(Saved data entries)
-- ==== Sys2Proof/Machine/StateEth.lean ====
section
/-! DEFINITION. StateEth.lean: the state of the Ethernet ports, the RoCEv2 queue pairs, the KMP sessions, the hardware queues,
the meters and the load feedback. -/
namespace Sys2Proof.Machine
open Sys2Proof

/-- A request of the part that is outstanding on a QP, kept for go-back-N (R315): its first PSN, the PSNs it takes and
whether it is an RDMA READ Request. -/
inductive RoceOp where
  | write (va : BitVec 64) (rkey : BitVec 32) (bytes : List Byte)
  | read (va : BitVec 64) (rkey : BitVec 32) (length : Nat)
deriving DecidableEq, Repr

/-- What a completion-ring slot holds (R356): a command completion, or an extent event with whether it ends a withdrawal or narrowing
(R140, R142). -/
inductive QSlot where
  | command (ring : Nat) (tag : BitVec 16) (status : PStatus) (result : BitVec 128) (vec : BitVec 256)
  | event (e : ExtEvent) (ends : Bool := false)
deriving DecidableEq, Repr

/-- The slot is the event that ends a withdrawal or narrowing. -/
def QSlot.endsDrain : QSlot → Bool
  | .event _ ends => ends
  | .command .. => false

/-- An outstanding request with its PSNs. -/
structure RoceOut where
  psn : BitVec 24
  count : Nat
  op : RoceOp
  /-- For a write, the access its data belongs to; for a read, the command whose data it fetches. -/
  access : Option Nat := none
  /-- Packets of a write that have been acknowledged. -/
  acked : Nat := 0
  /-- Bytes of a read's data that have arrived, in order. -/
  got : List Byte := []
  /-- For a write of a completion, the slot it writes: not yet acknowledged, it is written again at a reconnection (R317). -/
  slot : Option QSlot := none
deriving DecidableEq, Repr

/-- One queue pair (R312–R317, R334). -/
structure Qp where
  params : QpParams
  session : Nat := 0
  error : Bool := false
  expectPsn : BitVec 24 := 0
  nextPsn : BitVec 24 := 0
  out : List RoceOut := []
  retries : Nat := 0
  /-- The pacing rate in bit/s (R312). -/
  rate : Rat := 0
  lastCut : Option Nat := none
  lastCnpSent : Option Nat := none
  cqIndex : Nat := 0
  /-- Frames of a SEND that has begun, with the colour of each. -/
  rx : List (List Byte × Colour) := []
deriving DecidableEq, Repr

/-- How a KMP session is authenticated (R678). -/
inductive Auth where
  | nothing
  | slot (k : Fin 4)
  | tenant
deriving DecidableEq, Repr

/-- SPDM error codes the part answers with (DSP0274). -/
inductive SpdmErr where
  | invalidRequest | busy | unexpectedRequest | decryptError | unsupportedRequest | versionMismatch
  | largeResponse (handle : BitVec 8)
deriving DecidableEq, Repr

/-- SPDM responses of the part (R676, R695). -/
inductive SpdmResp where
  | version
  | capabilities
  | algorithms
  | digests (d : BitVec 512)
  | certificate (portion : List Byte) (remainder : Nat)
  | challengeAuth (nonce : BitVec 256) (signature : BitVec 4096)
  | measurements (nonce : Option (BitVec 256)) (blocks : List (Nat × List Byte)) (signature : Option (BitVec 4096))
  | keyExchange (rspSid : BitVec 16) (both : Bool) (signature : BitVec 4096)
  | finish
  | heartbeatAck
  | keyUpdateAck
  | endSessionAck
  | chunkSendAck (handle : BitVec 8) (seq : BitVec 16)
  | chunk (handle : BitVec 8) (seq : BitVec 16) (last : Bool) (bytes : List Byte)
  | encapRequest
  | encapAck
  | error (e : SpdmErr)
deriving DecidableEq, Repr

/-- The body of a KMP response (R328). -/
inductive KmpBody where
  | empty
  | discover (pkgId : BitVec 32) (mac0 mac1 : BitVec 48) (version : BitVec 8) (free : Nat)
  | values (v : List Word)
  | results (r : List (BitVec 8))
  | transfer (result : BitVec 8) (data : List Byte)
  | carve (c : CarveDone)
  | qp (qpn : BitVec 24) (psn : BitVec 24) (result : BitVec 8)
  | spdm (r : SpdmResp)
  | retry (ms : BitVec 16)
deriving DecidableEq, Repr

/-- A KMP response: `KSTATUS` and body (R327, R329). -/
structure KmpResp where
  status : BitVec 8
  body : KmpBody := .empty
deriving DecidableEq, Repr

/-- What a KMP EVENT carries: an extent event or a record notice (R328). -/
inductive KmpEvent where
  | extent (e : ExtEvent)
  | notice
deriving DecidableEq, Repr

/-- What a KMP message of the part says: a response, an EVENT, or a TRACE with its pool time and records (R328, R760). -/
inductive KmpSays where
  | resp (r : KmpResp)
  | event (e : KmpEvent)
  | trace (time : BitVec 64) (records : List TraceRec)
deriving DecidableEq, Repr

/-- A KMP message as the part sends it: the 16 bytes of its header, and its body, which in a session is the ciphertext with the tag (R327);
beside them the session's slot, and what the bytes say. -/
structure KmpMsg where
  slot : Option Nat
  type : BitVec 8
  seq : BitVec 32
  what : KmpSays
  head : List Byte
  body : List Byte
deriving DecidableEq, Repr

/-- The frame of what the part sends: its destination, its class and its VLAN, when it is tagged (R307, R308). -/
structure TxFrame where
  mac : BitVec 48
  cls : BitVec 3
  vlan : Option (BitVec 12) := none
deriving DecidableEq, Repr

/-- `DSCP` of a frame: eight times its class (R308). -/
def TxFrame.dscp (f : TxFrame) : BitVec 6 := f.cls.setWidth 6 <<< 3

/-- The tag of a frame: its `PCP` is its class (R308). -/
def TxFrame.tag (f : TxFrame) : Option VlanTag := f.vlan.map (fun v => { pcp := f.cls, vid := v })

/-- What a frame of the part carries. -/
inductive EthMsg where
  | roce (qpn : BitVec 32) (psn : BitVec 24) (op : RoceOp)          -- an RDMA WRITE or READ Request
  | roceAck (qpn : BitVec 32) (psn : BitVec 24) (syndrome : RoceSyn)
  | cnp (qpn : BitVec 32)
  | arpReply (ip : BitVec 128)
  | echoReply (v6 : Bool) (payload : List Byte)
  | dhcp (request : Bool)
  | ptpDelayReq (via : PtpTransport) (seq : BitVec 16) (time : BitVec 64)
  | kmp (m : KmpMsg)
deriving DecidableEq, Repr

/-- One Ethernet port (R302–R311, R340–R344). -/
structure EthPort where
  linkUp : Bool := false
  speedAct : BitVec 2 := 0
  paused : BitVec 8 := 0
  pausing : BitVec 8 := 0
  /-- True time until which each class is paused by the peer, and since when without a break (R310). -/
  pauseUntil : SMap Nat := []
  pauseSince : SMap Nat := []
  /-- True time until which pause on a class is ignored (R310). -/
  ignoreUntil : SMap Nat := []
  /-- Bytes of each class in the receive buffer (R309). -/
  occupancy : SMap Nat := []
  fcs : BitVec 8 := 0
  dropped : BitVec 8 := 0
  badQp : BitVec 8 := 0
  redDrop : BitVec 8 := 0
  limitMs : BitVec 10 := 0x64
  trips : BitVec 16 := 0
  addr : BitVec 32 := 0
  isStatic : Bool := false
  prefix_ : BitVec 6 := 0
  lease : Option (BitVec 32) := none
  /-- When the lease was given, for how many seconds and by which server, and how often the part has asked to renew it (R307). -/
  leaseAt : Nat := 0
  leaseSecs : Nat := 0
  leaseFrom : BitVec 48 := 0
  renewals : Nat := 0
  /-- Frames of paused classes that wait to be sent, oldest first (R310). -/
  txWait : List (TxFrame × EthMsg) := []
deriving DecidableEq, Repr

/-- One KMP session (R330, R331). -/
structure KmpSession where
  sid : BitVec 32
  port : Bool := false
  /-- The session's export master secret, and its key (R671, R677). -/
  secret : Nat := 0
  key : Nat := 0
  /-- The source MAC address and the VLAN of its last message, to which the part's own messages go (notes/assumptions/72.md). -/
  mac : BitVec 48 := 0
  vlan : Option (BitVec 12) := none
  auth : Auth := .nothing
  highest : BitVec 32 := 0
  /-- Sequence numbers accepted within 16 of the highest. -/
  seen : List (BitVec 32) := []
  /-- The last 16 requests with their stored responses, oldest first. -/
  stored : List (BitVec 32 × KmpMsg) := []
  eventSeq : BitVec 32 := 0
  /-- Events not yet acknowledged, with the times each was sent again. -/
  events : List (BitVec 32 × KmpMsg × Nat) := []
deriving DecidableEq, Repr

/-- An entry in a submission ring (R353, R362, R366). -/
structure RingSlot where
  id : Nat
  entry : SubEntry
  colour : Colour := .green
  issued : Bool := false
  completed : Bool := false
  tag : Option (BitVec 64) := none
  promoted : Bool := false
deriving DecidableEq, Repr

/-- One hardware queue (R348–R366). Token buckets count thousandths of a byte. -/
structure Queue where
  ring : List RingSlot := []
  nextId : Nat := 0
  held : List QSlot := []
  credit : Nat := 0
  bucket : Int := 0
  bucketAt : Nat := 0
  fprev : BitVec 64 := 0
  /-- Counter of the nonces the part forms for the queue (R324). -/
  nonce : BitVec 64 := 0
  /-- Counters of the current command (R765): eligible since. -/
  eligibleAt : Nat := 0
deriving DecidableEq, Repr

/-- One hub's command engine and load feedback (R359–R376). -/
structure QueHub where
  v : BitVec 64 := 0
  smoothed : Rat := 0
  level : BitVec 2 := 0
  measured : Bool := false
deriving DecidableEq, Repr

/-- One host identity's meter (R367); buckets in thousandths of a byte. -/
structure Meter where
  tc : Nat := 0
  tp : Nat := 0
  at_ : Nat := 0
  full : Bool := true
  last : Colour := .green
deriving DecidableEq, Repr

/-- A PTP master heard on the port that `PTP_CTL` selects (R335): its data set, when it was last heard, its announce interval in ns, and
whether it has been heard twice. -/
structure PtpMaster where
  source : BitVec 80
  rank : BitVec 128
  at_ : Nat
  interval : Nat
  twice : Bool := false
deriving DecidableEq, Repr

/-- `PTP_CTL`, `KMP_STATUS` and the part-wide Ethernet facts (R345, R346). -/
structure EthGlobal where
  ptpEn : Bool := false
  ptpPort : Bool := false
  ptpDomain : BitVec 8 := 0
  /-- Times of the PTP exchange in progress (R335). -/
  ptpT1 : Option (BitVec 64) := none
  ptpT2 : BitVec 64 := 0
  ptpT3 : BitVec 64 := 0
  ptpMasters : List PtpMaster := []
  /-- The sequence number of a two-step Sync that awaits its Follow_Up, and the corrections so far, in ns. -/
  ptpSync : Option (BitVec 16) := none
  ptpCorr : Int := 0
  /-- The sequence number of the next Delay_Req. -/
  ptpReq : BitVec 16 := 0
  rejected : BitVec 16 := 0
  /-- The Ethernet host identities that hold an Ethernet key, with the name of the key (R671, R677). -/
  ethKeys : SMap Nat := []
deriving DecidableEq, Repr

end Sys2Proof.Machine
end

» ABOUT THIS TASK: Every line that contains the string "whether" should be copied from the records.

» ANSWER BOX:
whether it is an RDMA READ Request. -/
/-- What a completion-ring slot holds (R356): a command completion, or an extent event with whether it ends a withdrawal or narrowing
whether it has been heard twice. -/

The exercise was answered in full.